What does the Georgia case signal about the other sensitive cases on the Prosecutor’s docket? First, it likely means that the Prosecutor will not move on these other cases until next year at the earliest. Over the summer, the Prosecutor issued The Report of the Court on the Basic Size of the Office of the Prosecutor in which she outlined her vision of the ordinary workload of her office. According to the report, she expects to open one new investigation a year. Because the Afghanistan preliminary examination has been open since 2007, it is likely at the top of the list as the next investigation to be started. Second, since Palestine and Ukraine also involve non-State Party actors and pose other significant investigative challenges, the Prosecutor will not likely rush into either investigation and may keep both in the preliminary examination phase for a number of years. Third, while the Prosecutor will not jump into these cases, neither will she avoid them forever. The day will come when, as with Georgia, she will feel compelled to move forward on investigations in these cases unless domestic authorities step up with their own investigations.

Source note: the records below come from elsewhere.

-- ==== Sys2Proof/Laws/Tables.lean ====
section
/-! SUPPORT. The laws of the table store: read after write, and what the commit check says entry by entry. -/

namespace Sys2Proof.Machine

variable {α : Type}

theorem tableGet_eq_tableList (T : TableStore α) (t : TableId) (i : Nat) : tableGet T t i = (tableList T t)[i]? := by
  cases t <;> simp [tableGet, tableList]

@[simp] theorem tableList_length (T : TableStore α) (t : TableId) : (tableList T t).length = t.size := by
  cases t <;> simp [tableList, TableId.size]

theorem tableGet_isSome (T : TableStore α) (t : TableId) (i : Nat) : (tableGet T t i).isSome = decide (i < t.size) := by
  rw [tableGet_eq_tableList]
  by_cases h : i < t.size
  · simp [h]
  · simp [h]

/-- Read after write, at every entry of every table. -/
theorem tableGet_tableSet (T : TableStore α) (t : TableId) (i : Nat) (v : α) (u : TableId) (j : Nat) :
    tableGet (tableSet T t i v) u j = if t = u ∧ i = j ∧ i < t.size then some v else tableGet T u j := by
  cases t <;> cases u <;>
    simp only [tableGet, tableSet, TableId.size, reduceCtorEq, false_and, if_false, true_and,
      Vector.getElem?_setIfInBounds]
  all_goals
    by_cases hij : i = j
    · subst hij; simp only [true_and, if_true]; split <;> simp_all
    · simp [hij]

theorem tableReady_iff (tbl : TableStore Entry) (wr : TableStore Bool) (t : TableId) :
    tableReady tbl wr t = true ↔
      ∀ i, i < t.size → tableGet wr t i = some true ∧ ∃ v, tableGet tbl t i = some v ∧ legalEntry t v = true := by
  simp only [tableReady, List.all_eq_true, tableGet_eq_tableList]
  constructor
  · intro h i hi
    have h1 : i < (tableList tbl t).length := by simpa using hi
    have h2 : i < (tableList wr t).length := by simpa using hi
    have hz : i < ((tableList tbl t).zip (tableList wr t)).length := by simp; omega
    have := h _ (List.getElem_mem hz)
    simp only [List.getElem_zip, Bool.and_eq_true] at this
    exact ⟨by rw [List.getElem?_eq_getElem h2, this.1], _, List.getElem?_eq_getElem h1, this.2⟩
  · intro h e he
    obtain ⟨i, hi, rfl⟩ := List.getElem_of_mem he
    have hi' : i < t.size := by simpa using hi
    obtain ⟨hw, v, hv, hl⟩ := h i hi'
    have h1 : i < (tableList tbl t).length := by simpa using hi'
    have h2 : i < (tableList wr t).length := by simpa using hi'
    rw [List.getElem?_eq_getElem h2, Option.some.injEq] at hw
    rw [List.getElem?_eq_getElem h1, Option.some.injEq] at hv
    simp only [List.getElem_zip, hw, hv, hl, Bool.and_self]

theorem mem_allTables (t : TableId) : t ∈ allTables := by cases t <;> decide

/-- The commit check (40 R153), entry by entry. -/
theorem tablesReady_iff (tbl : TableStore Entry) (wr : TableStore Bool) :
    tablesReady tbl wr = true ↔
      ∀ t i, i < t.size → tableGet wr t i = some true ∧ ∃ v, tableGet tbl t i = some v ∧ legalEntry t v = true := by
  simp only [tablesReady, List.all_eq_true, tableReady_iff]
  exact ⟨fun h t => h t (mem_allTables t), fun h t _ => h t⟩

/-- Committed tables are legal. -/
theorem legal_of_tablesReady {tbl : TableStore Entry} {wr : TableStore Bool} (h : tablesReady tbl wr = true)
    (t : TableId) : ∀ v ∈ tableList tbl t, legalEntry t v = true := by
  intro v hv
  obtain ⟨i, hi, rfl⟩ := List.getElem_of_mem hv
  obtain ⟨-, w, hw, hl⟩ := (tablesReady_iff tbl wr).mp h t i (by simpa using hi)
  rw [tableGet_eq_tableList, List.getElem?_eq_getElem hi, Option.some.injEq] at hw
  rw [hw, hl]

end Sys2Proof.Machine
end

Finally, a point worth noting about the preliminary examination. Although Russia is not a State Party to the ICC, it has apparently cooperated with the Court’s inquiry to date. According to the OTP’s request to the judges, Russia provided information to the OTP, responded to requests for assistance, and welcomed three missions by ICC officials. Presumably, Russia calculated that it was in its interest to engage. Will Russia continue to cooperate, now that the Prosecutor has moved forward with an investigation? And will other non-State Parties cooperate with ICC inquiries that potentially implicate their nationals?